There can be difficulty in evaluating the level of ‘authenticity’ of an artist who allows their fans the ‘alternative’ stamp of pride by labelling themselves thus:

“Almost without exception, the groups and music that are celebrated as “alternative” are watery, derivative, and strictly second-rate; so uniformly bad, in fact, that one begins to believe that stupid shallowness is a precondition of their marketability.” (Frank 2001: 96)
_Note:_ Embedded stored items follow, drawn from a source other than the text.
/-- R278 to R280: KV.DROP clears the positions its mask names and completes; with ALL it waits for the pins of the slot's pages, then clears every
position of the slot and its NPOS, ends its repair, and completes; a command whose arena is gone is aborted; every completed command leaves its
result entry DONE. A shared block that nothing refers to and no query reads is free. A page state is merged for one row and head, unless one of its
rows holds an uncorrectable block, which ends the query with the pending error of its tag and a free status (log 47); a page-in gives
a page its kind. -/
def Obligations.KvCommandsPerform : Prop :=
  (∀ (s : State) (id p : Nat) (k : KvCmd), s.kv id = some k → k.started = false → s.kvReady k = true → p = (s.mx k.ref.mx).part →
      s.hasTurn 4 p s.kvParts = true →
      (s.arenas.find k.d.arena = none → exec (.kvArenaPerform id) s = .next ((s.kvComplete k { status := 15 }).served 4 p)) ∧
      ∀ x, s.arenas.find k.d.arena = some x →
        (k.op ≠ 0x33 → exec (.kvArenaPerform id) s = .next
          (((s.kvMet k (s.performKv x k) fun u => u.recMet (x.kvReads k)).served 4 p).spansServed (some k.ref) (s.kvSpansG k))) ∧
        (k.op = 0x33 → k.d.flags.getLsbD 1 = false →
          ((∃ i, i < 64 ∧ k.d.mask.getLsbD i = true ∧ (x.maxpos ≤ k.d.pos + i ∨ (x.kindOf k.d.slot (k.d.pos + i)).isShared = true)) →
            exec (.kvArenaPerform id) s = .next ((s.kvComplete k { status := 5 }).served 4 p)) ∧
          (x.maxpos ≤ 2 ^ 20 → (∀ i, i < 64 → k.d.mask.getLsbD i = true → k.d.pos + i < x.maxpos ∧ (x.kindOf k.d.slot (k.d.pos + i)).isShared = false) →
            ∃ (t : State) (y : Arena), exec (.kvArenaPerform id) s = .next t ∧
              t = ((s.setArena k.d.arena y).kvComplete k { status := 0 }).served 4 p ∧ t.arenas.find k.d.arena = some y ∧ SameMemory s t ∧
              (∀ p, p < 2 ^ 20 → y.valid k.d.slot p = (x.valid k.d.slot p &&
                !(decide (k.d.pos ≤ p) && decide (p < k.d.pos + 64) && k.d.mask.getLsbD (p - k.d.pos)))) ∧
              (∀ v p, v ≠ k.d.slot → p < 2 ^ 20 → y.valid v p = x.valid v p) ∧ ∀ n, n ≠ k.d.arena → t.arenas.find n = s.arenas.find n)) ∧
        (k.op = 0x33 → k.d.flags.getLsbD 1 = true →
          (x.pinned k.d.slot (x.slotPages k.d.slot) = true → exec (.kvArenaPerform id) s = .next (s.served 4 p)) ∧
          (x.pinned k.d.slot (x.slotPages k.d.slot) = false → ∃ (v : State) (y : Arena),
            exec (.kvArenaPerform id) s = .next ((v.kvComplete k { status := 0 }).served 4 p) ∧
            v = ((s.kvs.filter fun e => e.id != k.id).map (·.id)).foldl (fun t i =>
              (x.slotPages k.d.slot).foldl (fun u j => u.afterPageIn k.d.arena k.d.slot j true i) t) (s.setArena k.d.arena y) ∧
            (∀ p, p < 2 ^ 20 → y.valid k.d.slot p = false) ∧ (∀ v p, v ≠ k.d.slot → p < 2 ^ 20 → y.valid v p = x.valid v p) ∧
            y.nposOf k.d.slot = 0 ∧ y.repair.find k.d.slot = none))) ∧
    (∀ (s : State) (k : KvCmd) (r : KvDone) (c j : Nat), s.slotOf k.ref = some (c, j) → k.ns = false → kvOkStatus r.status = true →
      AMap.get ResEntry.free ((s.kvComplete k r).stream c j).res k.rq = .done (kvRecord k.op r) ∧
      ((s.kvComplete k r).stream c j).tagCount k.tag = (s.stream c j).tagCount k.tag - 1 ∧ SameMemory s (s.kvComplete k r)) ∧
    (∀ (s : State) (a b : Nat) (x : Arena), s.arenas.find a = some x → (x.sbref.find b).isSome = true → x.refs b = 0 →
      (∀ k ∈ s.kvs, ∀ q, k.query = some q → q.reads a b = false) → (∀ e ∈ s.mxs, ∀ r ∈ e.2.resumes, r.2.q.reads a b = false) →
      exec (.sharedBlockFree a b) s = .next (s.setArena a { x with sbref := x.sbref.erase b })) ∧
    (∀ (s : State) (id n i u p : Nat) (k : KvCmd) (q q1 : Query) (g : QPage) (x : Arena), s.kv id = some k → k.query = some q →
      s.arenas.find q.arena = some x → k.started = true → i = n / max 1 q.units → u = n % max 1 q.units → p = (s.mx k.ref.mx).part →
      q.takeable i u = true → s.hasTurn 10 p s.engineParts = true → q.pages[i]? = some g → q1 = s.mergeUnit (s.mx k.ref.mx).kslot x q i u →
      ((q.spans x i u).any s.recBad = false → exec (.pageStateMerge id n) s =
        .next ((((if g.left.filter (· != u) = [] then s.unpin q.arena g.slot g.page else s).served 10 p).recMet
          (q.spans x i u)).queryStep { k with query := some q1 } q1)) ∧
      ((q.spans x i u).any s.recBad = true → exec (.pageStateMerge id n) s = .next ((s.queryBad k q).served 10 p))) ∧
    ∀ (s : State) (a v p pa : Nat) (ok : Bool) (x : Arena), s.arenas.find a = some x → (x.page v p).kind = .tier pa → (x.page v p).pagingIn = true →
      s.paUp pa (256 * x.recBytes) = true → s.hasTurn 9 (s.tenantPart x.tenant) s.copyPathParts = true →
      s.turnAt (s.tenantPart x.tenant) (rangeResources pa (256 * x.recBytes)) = true →
      (∀ k ∈ s.kvs, k.started = false ∨ k.d.arena ≠ a) → ∃ (t : State) (y : Arena), exec (.pageInComplete a v p ok) s = .next t ∧
        t.arenas.find a = some y ∧ (y.page v p).pagingIn = false ∧ (y.page v p).vmask = (x.page v p).vmask ∧
        (y.page v p).kind = if ok = true ∧ s.tierBad x pa = false then .loc else .tier pa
Frank supports this with the example of Pearl Jam:

“Time’s story on “alternative” rock never once mentions a band that is not a “co-optation,” that still produces records on an actual independent label. As per the usual dictates of American culture, only money counts, and indie labels don’t advertise in Time. So Pearl Jam, a major-label band that has made a career out of imitating the indie sounds of the late eighties, wins the magazine’s accolades as the “demigod” of the new “underground,” leading the struggle for “authenticity” and against “selling out.” (2001: 95).

Finally, Frank says:

“Under no condition is “popular culture” something that we make ourselves … It is, strictly and exclusively, the stuff produced for us in a thousand corporate board rooms and demographic studies.” (2001: 102).

Since I’ve just talked about the way alternative culture becomes popular culture, then the same could be said for alternative culture. This destroys the idealistic notion that a truly alternative culture is even possible, as Frank despairs:

“there is, quite simply, almost no dissent from the great cultural project of corporate America, no voice to challenge the television’s overpowering din. You may get a sifferent variety of shoes this year, but there is no “alternative,” ever.” (2001: 103).

Reference:
Frank, Tom. 2001. Chapter 8: “Alternative to what?” from “Popular culture: production and consumption”, Malden, Mass: Blackwell Publishers, 2001, pp 94-105.